Что заставляло дядю Жору выбирать для этой миссии именно непьющую бабушку, оставалось загадкой. Может, он не хотел или боялся будить свою страстно любимую жену Фенечку?

Дочь Тату приобщать к этому делу не следовало по причине её восемнадцати лет, двойняшки отпадали по определению. Два года не возраст для таких ответственных дел.

Ну, а расширять дегустацию за пределы квартиры было опасно. Хоть и гнали все, но некоторые постукивали, а кто именно – никто не знал. Рисковать нельзя было, поэтому все тайны происходящего умирали в квартире, свернувшись тёплым клубочком в желудке Анны Львовны.
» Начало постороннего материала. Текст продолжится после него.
/-- A released task arrives at its queue as a post of its descriptor does, behind those that arrived before (R174, R176, R177). -/
def Arrives (s t : State) (q : Nat) (pasid : BitVec 20) (d : SlotAddr) : Prop :=
  (∃ c : QCmd, t.queueAt (0x100 + q) = s.queueAt (0x100 + q) ++ [c] ∧ c.names = true ∧ (d.toNat % 64 = 0 → c.postOk = true) ∧
    c.word64 1 = d.toNat ∧ c.pasid = pasid ∧ c.pusher = none) ∧ ∀ j, j ≠ 0x100 + q → t.queueAt j = s.queueAt j

/-- A failed task without a status word: FAILED and a record of kind 0x41 (R183). -/
def TaskFailed (s t : State) (q : Nat) (sub : Byte) (pasid : BitVec 20) (va : Nat) (who : DWord) : Prop :=
  Counts s t (tqOf q + 0x18) 32 32 ∧ t.failures = s.failures ++ [⟨0x41, sub, pasid, true, BitVec.ofNat 64 va, who, none⟩]

/-- The binding record of a queue is well formed (R169, R170). -/
structure Binds (s : State) (pasid : Nat) (v : Nat) : Prop where
  formed : recordOk v = true
  one : (recordOf v).creww = 1 ∧ (recordOf v).ncrew = 1 ∧ (recordOf v).gtab = 0 ∧ (recordOf v).cores = false ∧ (recordOf v).rbk = false
  quiet : (recordOf v).donew = 0 ∧ (recordOf v).aev0 = 0 ∧ (recordOf v).aev1 = 0
  space : (recordOf v).pasid.toNat = pasid ∧ s.hubField (partAt (recordOf v).part + 8) 19 0 = pasid
  part : s.partEn (recordOf v).part = true
  shape : (recordOf v).perCore ≠ 0

/-- Bits [hi:lo] of word `i` of a descriptor (R172). -/
def descField (t : Task) (i hi lo : Nat) : Nat := field (t.word i) hi lo

/-- A task lane as it starts (R182). -/
def TaskStarted (w : Wave) (lane : Nat) (t : Task) (v2 v3 : Word) : Prop :=
  let u := w.thread lane
  u.pc = BitVec.ofNat 57 (t.word 0) ∧ u.exited = false ∧ u.preds = 0 ∧ u.wb = 0 ∧ u.mr = BitVec.allOnes 57 ∧
    SMap.get u.regs 0 .zero = ⟨BitVec.ofNat 32 (t.word 1), false⟩ ∧ SMap.get u.regs 1 .zero = ⟨BitVec.ofNat 32 (t.word 1 / 2 ^ 32), false⟩ ∧
    SMap.get u.regs 2 .zero = ⟨v2, false⟩ ∧ SMap.get u.regs 3 .zero = ⟨v3, false⟩ ∧
    SMap.get u.regs 4 .zero = ⟨BitVec.ofNat 32 (descField t 6 63 32), false⟩ ∧ ∀ i, 5 ≤ i → SMap.get u.regs i .zero = .zero

/-- The task of a lane that has exited, with nothing of it in flight, in an unprotected task wave (R180). -/
structure Retires (s : State) (k lane q : Nat) (tl : TaskLane) : Prop where
  task : (s.launchOf k).task = some q
  prot : (s.recOf k).prot = false
  named : (s.crew (s.wave k).crew).taskOf lane = some tl
  unended : tl.ended = false
  live : (s.wave k).live = true ∧ (s.wave k).threads ≠ []
  exited : (s.thread k lane).exited = true ∧ (s.thread k lane).killed = false ∧ (s.thread k lane).copies = []
  quiet : (s.wave k).logHolds lane = false ∧ ∀ o ∈ s.outstanding, o.waveKey = k → o.lane ≠ lane
  room : s.releasedCount < 4096

/-- The retirement of a task: DONE, and its lane's task has ended. -/
def Retired (s t : State) (k q : Nat) (tl : TaskLane) : Prop :=
  let c := (s.wave k).crew
  Counts s t (tqOf q + 0x18) 0 32 ∧ (∀ e ∈ (t.crew c).tasks, e.lane = tl.lane → e.ended = true) ∧
    (t.crew c).tasks.map (·.task) = (s.crew c).tasks.map (·.task) ∧ (∀ d, d ≠ c → t.crew d = s.crew d) ∧
    ∀ j l, (t.thread j l).regs = (s.thread j l).regs

end Sys2Proof.Says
Вообще, симпатия между дядей Жорой и бабулей была взаимной и глубокой. Идиллические отношения длились до тех пор, пока, придя с работы голодным и усталым, дядя Жора в очередной раз недосчитывался дома своей Фенечки. Та имела обыкновение один – два раза в месяц ездить с визитом к своей старенькой маме в центр Киева на улицу Горького. Но в поездках не было строгой системы. А так, как Бог на душу положит.

Поэтому каждая самоволка Фенечки для влюблённого в неё (несмотря на двадцатилетний стаж супружества и троих детей) для Жоры была ударом в поддых.

Он весь долгий сиротский вечер наливался своим самогоном, медленно сатанел и орал в исступлении, колотя по бабушкиному столику пудовым кулаком:

– На Горького она поехала, шалава! Знаем мы этих Горьких, мать вашу так и разэдак! Бац! Кулачищем по столику.

– Я ей устрою вырванные годы, поездит она уже у меня, шелуга паршивая! И снова – бац!

Зося физически ощущала, как столик до паники боится дядю Жору, дрожит всем своим тщедушным тельцем, всем нищим нутром своим, всеми чашечками, блюдцами и кастрюльками.

Уму не постижимо, как он не разваливался после таких экзекуций?

Бабушку Зоси почти до обморока возмущал то факт, что дядя Жора, имея свой прекрасный новый боженковский столик, почему-то пытался развалить именно их с Зосей несчастного уродца.

Она металась за дядей Жорой по кухне, забегая вперёд, увещевала:

– Георгий Адамович, позвольте, ну что же вы так себя ведёте, в конце концов? Это ваши с Феней личные отношения, и не в первый раз она вот так с бухты-барахты уезжает, и столик у вас есть свой новенький, боженковский, что же вы мой-то ломаете?

На что раздавалось очередное» бац!» по бабушкиному столику:

– А где она, где она, эта гадина? Я вас спрашиваю: где она?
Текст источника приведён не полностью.